Japanese musician and composer

Hitomi Shimizu (冷水ひとみ) is a keyboardist and composer of live action films, television programs, animated shorts and videogames. She is part of a musical duo with violinist Hiromi Nishida called Syzygys. Born in Nara, Japan, she majored in music composition at the Toho Gakuen School of Music.
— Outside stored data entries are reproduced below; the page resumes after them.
-- ==== Sys2Proof/Machine/Fabric.lean ====
section
/-! DEFINITION. The meanings of the die-mesh rows and of what arrives on a lane or a port: codewords, markers, frames, control
words (R19 to R25, R35 to R48, R55 to R68). -/

namespace Sys2Proof.Machine

/-! ## Die links (R19 to R25) -/

/-- A pinned frame from die a to die b is in flight on an indirect path (R24). -/
def pinnedIndirect (s : State) (a b : Nat) : Bool :=
  s.frames.any fun e => match e.2 with
    | some f => f.inDie == a && f.outDie == b && f.onMesh && f.pinned && f.via != b
    | none => false

/-- The path of a frame uses the link from die a to die b: as its first, or as its second. -/
def FrameRec.uses (f : FrameRec) (a b : Nat) : Bool :=
  (f.inDie == a && f.via == b) || (f.via == a && f.outDie == b && f.via != f.outDie)

/-- The frame's last flit has crossed the link from die a to die b: it waits in b's buffers or has left them by the link to its
egress die. -/
def crossedLink (s : State) (id : Nat) (f : FrameRec) (a b : Nat) : Bool :=
  (((s.link a b).held ++ (s.link b f.outDie).flight ++ (s.link b f.outDie).held).any fun x => x.frame == id && x.tail) && b != a

/-- Frames that still need the link between two dies, in either direction, in the order in which they came to the device. -/
def framesOnLink (s : State) (a b : Nat) : List Nat :=
  (s.frames.filter fun e => match e.2 with
    | some f => f.onMesh && ((f.uses a b && !crossedLink s e.1 f a b) || (f.uses b a && !crossedLink s e.1 f b a))
    | none => false).map (·.1)

/-- Take some frames off every link and crossbar, and start their crossings again on paths that are up (R25). -/
def rerouteFrames (s : State) (ids : List Nat) : State :=
  ids.foldl crossMesh (ids.foldl (fun t id => (offMesh t id).updFrm id fun x => { x with via := 255 }) s)

/-- Set the link fields of both ends of a pair. -/
def setBoth (s : State) (a b : Nat) (f : Fld) (n : Nat) : State :=
  (s.setF (R.D2D_LINK_STATUS a b) f n).setF (R.D2D_LINK_STATUS b a) f n

/-- Take a die link down: UP 0, DOWN_EVENT, a record by the reporting die, and the pair's traffic rerouted (R25). Replays
of the last millisecond are not otherwise observable and stand as a free value. -/
def linkDown (s : State) (d peer cause : Nat) : State :=
  if d = peer ∨ !s.linkUp d peer then s
  else
    let ids := framesOnLink s d peer
    let s1 := setBoth (setBoth s d peer F.D2D_LINK_STATUS_UP 0) d peer F.D2D_LINK_STATUS_DRAINING 0
    let s2 := setEvent (setEvent s1 62 (R.D2D_LINK_STATUS d peer) F.D2D_LINK_STATUS_DOWN_EVENT) 62
      (R.D2D_LINK_STATUS peer d) F.D2D_LINK_STATUS_DOWN_EVENT
    let s3 := (s2.updLink d peer fun l => { l with replays := [], training := false }).updLink peer d fun l =>
      { l with replays := [], training := false }
    let (n, s4) := s3.drawFree 16
    let s5 := fileRec s4 { LogRec.of 5 0x0A 0xA d peer with
      syn := [cause * 65536 + n, peer], synClass := cause - 1, counts := true }
    rerouteFrames s5 ids

/-- A flit of the link from a peer arrives in die d's buffer for its channel. The head of a frame asks for its crossing of the die: to its
destination there, or, on a first crossing of two, to the link of its second (R19, R20, R22). -/
def acceptFlit (s : State) (d peer : Nat) (f : Flit) : State :=
  let s1 := s.updLink peer d fun l => { l with held := l.held ++ [f] }
  let fr := s.frm f.frame
  let inp := slotOfLink d peer f.vc
  let s2 := if !f.head then s1
    else if f.vc % 2 = 1 ∨ f.dest = d then addXfer s1 d f.frame inp (outSlot fr) fr.cut 8 peer
    else addXfer s1 d f.frame inp (slotOfLink d f.dest (f.vc + 1)) true (f.vc + 1) peer
  creditUpdate d s2 peer

/-- FLIT_RECEIVE: the oldest flit on a channel of the link from a peer arrives; one that fails its check is replayed and
counted by its sender, and the sixteenth replay of one flit takes the link down (R19, R22, R25). -/
def doFlitReceive (d peer vc : Nat) (ok : Bool) (s : State) : State :=
  let l := s.link peer d
  match l.flight.find? fun f => f.vc == vc with
  | none => s
  | some f =>
    if !s.linkUp d peer then s
    else if ok then
      acceptFlit (s.updLink peer d fun x => { x with replays := sput x.replays vc 0 0, flight := x.flight.erase f }) d peer f
    else
      let n := sget l.replays vc 0 + 1
      let s1 := (s.count (R.D2D_REPLAY_COUNT peer d)).updLink peer d fun x => { x with replays := sput x.replays vc n 0 }
      if 16 ≤ n then linkDown s1 d peer 1 else s1

def execFlitReceive (d peer vc : Fin 8) (ok : Bool) (s : State) : Result :=
  .next (doFlitReceive d.val peer.val vc.val ok s)

/-- LINK_TRAINING_LOSS. -/
def execLinkTrainingLoss (d peer : Fin 8) (s : State) : Result := .next (linkDown s d.val peer.val 2)

/-- DIE_LINK_RETRAIN: a down link between two dies that are up retrains. -/
def doRetrain (d peer : Nat) (s : State) : State :=
  if d = peer ∨ s.linkUp d peer ∨ !s.dieUp d ∨ !s.dieUp peer then s
  else (s.updLink d peer fun l => { l with training := true }).updLink peer d fun l => { l with training := true }

def execDieLinkRetrain (d peer : Fin 8) (s : State) : Result := .next (doRetrain d.val peer.val s)

/-- One end's DRAINING after its direct link came back (R24). -/
def startDrain (s : State) (a b : Nat) : State :=
  s.setF (R.D2D_LINK_STATUS a b) F.D2D_LINK_STATUS_DRAINING (if pinnedIndirect s a b then 1 else 0)

/-- DIE_LINK_UP: a retrained link returns to service. -/
def doDieLinkUp (d peer : Nat) (s : State) : State :=
  if (s.link d peer).training && !s.linkUp d peer then
    let s1 := (s.updLink d peer fun l => { l with training := false, replays := [] }).updLink peer d fun l =>
      { l with training := false, replays := [] }
    startDrain (startDrain (setBoth s1 d peer F.D2D_LINK_STATUS_UP 1) d peer) peer d
  else s

def execDieLinkUp (d peer : Fin 8) (s : State) : Result := .next (doDieLinkUp d.val peer.val s)
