/-- The completion record of a descriptor (R384). -/
def dmaRecord (s : State) (c : Nat) (r : DmaRun) : Bytes :=
  leWords [(if (s.ch c).phase then 2 ^ 31 else 0) + r.status * 2 ^ 16 + r.word5 % 2 ^ 16, c * 2 ^ 16 + r.idx % 2 ^ 16, r.written, s.now]

/-- Write OWN back, append the record, advance HEAD. -/
def dmaWriteBack (s : State) (c : Nat) (r : DmaRun) : State :=
  let a := s.dmaAt c + 20
  let x := s.ch c
  let w5 := leBytes (r.word5 % 2 ^ 31) 4
  let s1 := if x.act.inDevice then devWrite s a w5 else s.hostWrite a w5
  let i := R.DMA_CH_CPL_INDEX c
  let t := s1.fld i F.DMA_CH_CPL_INDEX_TAIL % x.act.cplSize
  let next := (t + 1) % x.act.cplSize
  let s2 := (s1.hostWrite (x.act.cpl / 4096 * 4096 + t * 16) (dmaRecord s1 c r)).setF i F.DMA_CH_CPL_INDEX_TAIL next
  let s3 := s2.setF (R.DMA_CH_STATUS c) F.DMA_CH_STATUS_HEAD ((r.idx + 1) % x.act.ringSize)
  s3.updCh c fun x => { x with run := none, used := x.used + 1, phase := if next = 0 then !x.phase else x.phase }

/-- State of the channel after a descriptor: RETIRED stays, a failure is ERROR, STOP or RUN 0 stop it. -/
def dmaAfter (s : State) (c : Nat) (r : DmaRun) : State :=
  let ctrl := R.DMA_CH_CTRL c
  let set := fun (s : State) n => s.setF (R.DMA_CH_STATUS c) F.DMA_CH_STATUS_STATE n
  if s.dmaState c = 4 then s
  else if r.status ≠ 0 then set s 3
  else if r.word5.testBit 21 then set (s.setF ctrl F.DMA_CH_CTRL_RUN 0) 0
  else set s (if s.bit ctrl F.DMA_CH_CTRL_RUN then 1 else 0)

/-- DMA_DESC_COMPLETE: a descriptor whose data is through finishes; a channel whose completion queue is full waits. -/
def doDmaComplete (c : Nat) (s : State) : State :=
  match (s.ch c).run with
  | none => s
  | some r =>
    if !r.through || decide ((s.ch c).act.cplSize ≤ (s.ch c).used) then s
    else
      let s1 := (dmaWriteBack s c r).setF (R.DMA_CH_STATUS c) F.DMA_CH_STATUS_LAST_STATUS r.status
      withCause s1 (c + 1) fun s =>
        let s2 := if r.word5.testBit 30 then s.setBit (R.DMA_CH_STATUS c) F.DMA_CH_STATUS_DONE else s
        dmaAfter s2 c r

def execDmaDescComplete (c : Fin 32) (s : State) : Result := .next (doDmaComplete c.val s)

/-- A write of DMA_CH_CPL_INDEX releases completion records. -/
def writeDmaCpl (c : Nat) (v : Word) (s : State) : State :=
  let i := R.DMA_CH_CPL_INDEX c
  let n := (s.ch c).act.cplSize
  let gone := (v.toNat % 2 ^ 16 % n + n - s.fld i F.DMA_CH_CPL_INDEX_HEAD % n) % n
  (s.setF i F.DMA_CH_CPL_INDEX_HEAD (v.toNat % 2 ^ 16)).updCh c fun x => { x with used := x.used - gone }

/-! ## Shadow registers (R387) -/

/-- Arm the shadow set. -/
def armShadow (c : Nat) (s : State) : State :=
  (s.setBit (R.DMA_CH_SHADOW_CTRL c) F.DMA_CH_SHADOW_CTRL_ARM).setBit (R.DMA_CH_STATUS c) F.DMA_CH_STATUS_SHADOW_PENDING

/-- DMA_SHADOW_ARM. -/
def execDmaShadowArm (c : Fin 32) (s : State) : Result := .next (armShadow c.val s)

/-- A size that a write to DMA_CH_RING_CFG takes: 4 to 16. -/
def dmaSize (old new : Nat) : Nat := if new < 4 ∨ 16 < new then old else new

/-- A write of DMA_CH_RING_CFG, into the shadow. -/
def writeDmaCfg (c : Nat) (v : Word) (s : State) : State :=
  let r := R.DMA_CH_RING_CFG c
  let f := F.DMA_CH_RING_CFG_CPL_SIZE_LOG2
  let g := F.DMA_CH_RING_CFG_RING_SIZE_LOG2
  ((s.setF r F.DMA_CH_RING_CFG_RING_SPACE (F.DMA_CH_RING_CFG_RING_SPACE.get v)).setF r f (dmaSize (s.fld r f) (f.get v))).setF r g
    (dmaSize (s.fld r g) (g.get v))

/-- The settings that the shadow registers hold. -/
def State.shadowSet (s : State) (c : Nat) : DmaSet :=
  ⟨s.rd64 (R.DMA_CH_RING_BASE c) (R.DMA_CH_RING_BASE_HI c), s.rd64 (R.DMA_CH_CPL_BASE c) (R.DMA_CH_CPL_BASE_HI c),
    s.rd (R.DMA_CH_RING_CFG c)⟩

/-- Indices of a channel whose base has changed. -/
def zeroIndices (c : Nat) (s : State) : State :=
  (((s.setF (R.DMA_CH_STATUS c) F.DMA_CH_STATUS_HEAD 0).setF (R.DMA_CH_TAIL c) F.DMA_CH_TAIL_INDEX 0).wr
    (R.DMA_CH_CPL_INDEX c) 0).updCh c fun x => { x with parked := false, used := 0, phase := true }

/-- DMA_SHADOW_HANDOVER: at a descriptor boundary the armed set becomes the active one. A shadow or ARM write in the same cycle
keeps it armed for the next. -/
def doHandover (c : Nat) (late : Bool) (s : State) : State :=
  let ctrl := R.DMA_CH_SHADOW_CTRL c
  let st := R.DMA_CH_STATUS c
  if !s.bit ctrl F.DMA_CH_SHADOW_CTRL_ARM || !s.dmaIdle c then s
  else
    let n := s.shadowSet c
    let old := (s.ch c).act
    let s1 := s.updCh c fun x => { x with act := n }
    let s2 := if n.ring ≠ old.ring ∨ n.cpl ≠ old.cpl then zeroIndices c s1 else s1
    if late then s2.setBit st F.DMA_CH_STATUS_SHADOW_LATE
    else (s2.setF ctrl F.DMA_CH_SHADOW_CTRL_ARM 0).setF st F.DMA_CH_STATUS_SHADOW_PENDING 0

def execDmaShadowHandover (c : Fin 32) (late : Bool) (s : State) : Result := .next (doHandover c.val late s)

end Sys2Proof.Machine
end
Her score for the 2001 comedy Waterboys, composed with Gakuji Matsuda, won the Japan Academy Prize for best film score. She also contributed music to the short film Mt. Head, by Kōji Yamamura, which won the top prize at the 27th Annecy International Animation Film Festival, and was nominated for the Academy Award for Best Animated Short Film. That film also won the Best Soundtrack Creation Award at the Clermont-Ferrand International Short Film Festival.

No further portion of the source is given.